# WHAT THE TASK ASKS
Below are several records. Retype exactly those lines running from the one with "((s.foff (CLKL_ALIGN_STATUS_SIGNAL k.val)).dropSearch" through the one with "let t := (s.ldecl", end lines included, and no others.

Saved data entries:
........
/-- CLKL_WINDOW_END (04 R122): the window's result, a pending confirmation, the firmware's search. `commas`: K28.5 on
the boundary; `codeErr`: code and disparity errors; `errBits`: bit errors the checker found (R128). -/
def execClklWindowEnd (clkl : Fin 16) (commas : Fin 1025) (codeErr errBits : Nat) (s : State) :
    Host.Outcome State Fault Refusal :=
  let k := clkl.val
  whenUp s (
    if s.clklOn k then
      let t := (s.fset (CLKL_ALIGN_STATUS_COMMA_CNT k) commas.val).fset (CLKL_ALIGN_STATUS_CODE_ERR k) (min 1023 codeErr)
      let t := t.fwrap (CLKL_ALIGN_STATUS_WIN_SEQ k)
      let t := if t.fbit (CLKL_PRBS_CTRL_LOCK k) then t.fcount (CLKL_PRBS_ERRCNT_ERRCNT k) errBits else t
      (t.judgeConfirm k).advanceSearch k
    else s)

/-- ALIGN_LOST (04 R123). -/
def execAlignLost (clkl : Fin 16) (s : State) : Host.Outcome State Fault Refusal := whenUp s (s.unalign clkl.val true)

/-- The firmware may search on a clock lane (04 R124, R130). -/
def State.maySearch (s : State) (k : Nat) : Bool :=
  s.clklOn k && !s.fbit (CLKL_CTRL_MANUAL k) && s.fbit (CLKL_ALIGN_STATUS_RX_LOCK k)
    && !s.fbit (CLKL_ALIGN_STATUS_ALIGNED k) && s.clklQuiet k && s.hrt.holder.isSome

/-- A search starts from the present position (04 R122, R124). -/
def State.startSearch (s : State) (k : Nat) : State :=
  let t := s.dropSearch k
  { t with links := { t.links with searches := ⟨k, 0, .windows 2⟩ :: t.links.searches } }

/-- CLKL_ALIGN_SEARCH (04 R124): the active hearth's firmware starts a search; one that runs or waits goes on. -/
def execClklAlignSearch (clkl : Fin 16) (s : State) : Host.Outcome State Fault Refusal :=
  let k := clkl.val
  whenUp s (
    if s.maySearch k && !(s.links.searches.any fun x => decide (x.clkl = k)) && !s.links.retry.contains k then s.startSearch k
    else s)

/-- CLKL_SEARCH_RETRY (04 R124): RETRY_MS after a failed search. -/
def execClklSearchRetry (clkl : Fin 16) (s : State) : Host.Outcome State Fault Refusal :=
  let k := clkl.val
  whenUp s (if s.links.retry.contains k && s.maySearch k then s.startSearch k else s)

/-- A takeover ends every search; the new active hearth searches from the present position (04 R124). -/
def State.dropSearches (s : State) : State := { s with links := { s.links with searches := [], retry := [] } }

/-- TRUNK_DOWN_ALARM (04 R126, 16 R428). -/
def execTrunkDownAlarm (group : Fin 16) (s : State) : Host.Outcome State Fault Refusal :=
  let k := group.val
  whenUp s (
    if s.life = .running ∧ s.fbit (PORT_TRUNK_REQUIRED k) ∧ !s.isTrunk k ∧ !s.mgt.trunkDown.contains k then
      { s with mgt := { s.mgt with trunkDown := k :: s.mgt.trunkDown } }
    else s)

/-! ## Faults and loss (04 R118) -/

/-- SIGNAL_LOSS (04 R118, R123). -/
def execSignalLoss (lane : AnyLane) (s : State) : Host.Outcome State Fault Refusal :=
  whenUp s (match lane with
    | .data n =>
      if s.lbit (LANE_STATUS_SIGNAL n.val) then
        ((s.signalGone n.val).laneFalls n.val).laneRef n.val
      else s
    | .clock k =>
      ((s.foff (CLKL_ALIGN_STATUS_SIGNAL k.val)).dropSearch k.val).unalign k.val true)

/-- The checker of a data lane loses lock (04 R128, R131). -/
def State.checkerLoses (s : State) (n : Nat) : State :=
  if s.fbit (LANE_PRBS_CTRL_LOCK n) then (s.foff (LANE_PRBS_CTRL_LOCK n)).fon (LANE_PRBS_CTRL_LOCK_LOST_SEEN n) else s

/-- Clock recovery of a data lane is lost: no receive clock, no block lock, no offset, and the checker loses lock
(01 R32, 04 R111, R118, R131). -/
def State.clockGone (s : State) (n : Nat) : State :=
  let t := (s.ldecl (LANE_STATUS_CDR_LOCK n) 0).ldecl (LANE_STATUS_BLOCK_LOCK n) 0
  ((t.ldecl (LANE_STATUS_FREQ_OFS n) 0x8000).checkerLoses n).sourceGone n

/-- CDR_UNLOCK (04 R118, R123). -/
def execCdrUnlock (lane : AnyLane) (s : State) : Host.Outcome State Fault Refusal :=
  whenUp s (match lane with
    | .data n =>
      if s.lbit (LANE_STATUS_CDR_LOCK n.val) then ((s.clockGone n.val).laneFalls n.val).laneRef n.val else s
    | .clock k =>
      ((s.foff (CLKL_ALIGN_STATUS_RX_LOCK k.val)).dropSearch k.val).unalign k.val true)

/-- BLOCK_LOCK_LOSS (04 R118). -/
def execBlockLockLoss (lane : Fin 64) (s : State) : Host.Outcome State Fault Refusal :=
  whenUp s (
    if s.lbit (LANE_STATUS_BLOCK_LOCK lane.val) then
      (s.ldecl (LANE_STATUS_BLOCK_LOCK lane.val) 0).laneFalls lane.val
    else s)

/-- HI_BER (04 R117, R118). -/
def execHiBer (lane : Fin 64) (s : State) : Host.Outcome State Fault Refusal :=
  let n := lane.val
  whenUp s (
    if s.laneOn n && s.laneClock n then
      let t := (s.lset (LANE_STATUS_HI_BER n) 1).portFalls (s.portOf n)
      if t.fbit (PORT_MODE_ENABLE (s.portOf n)) then t.fon (PORT_STATUS_LF (s.portOf n)) else t
    else s)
........
# FINISHED TASK
      ((s.foff (CLKL_ALIGN_STATUS_SIGNAL k.val)).dropSearch k.val).unalign k.val true)

/-- The checker of a data lane loses lock (04 R128, R131). -/
def State.checkerLoses (s : State) (n : Nat) : State :=
  if s.fbit (LANE_PRBS_CTRL_LOCK n) then (s.foff (LANE_PRBS_CTRL_LOCK n)).fon (LANE_PRBS_CTRL_LOCK_LOST_SEEN n) else s

/-- Clock recovery of a data lane is lost: no receive clock, no block lock, no offset, and the checker loses lock
(01 R32, 04 R111, R118, R131). -/
def State.clockGone (s : State) (n : Nat) : State :=
  let t := (s.ldecl (LANE_STATUS_CDR_LOCK n) 0).ldecl (LANE_STATUS_BLOCK_LOCK n) 0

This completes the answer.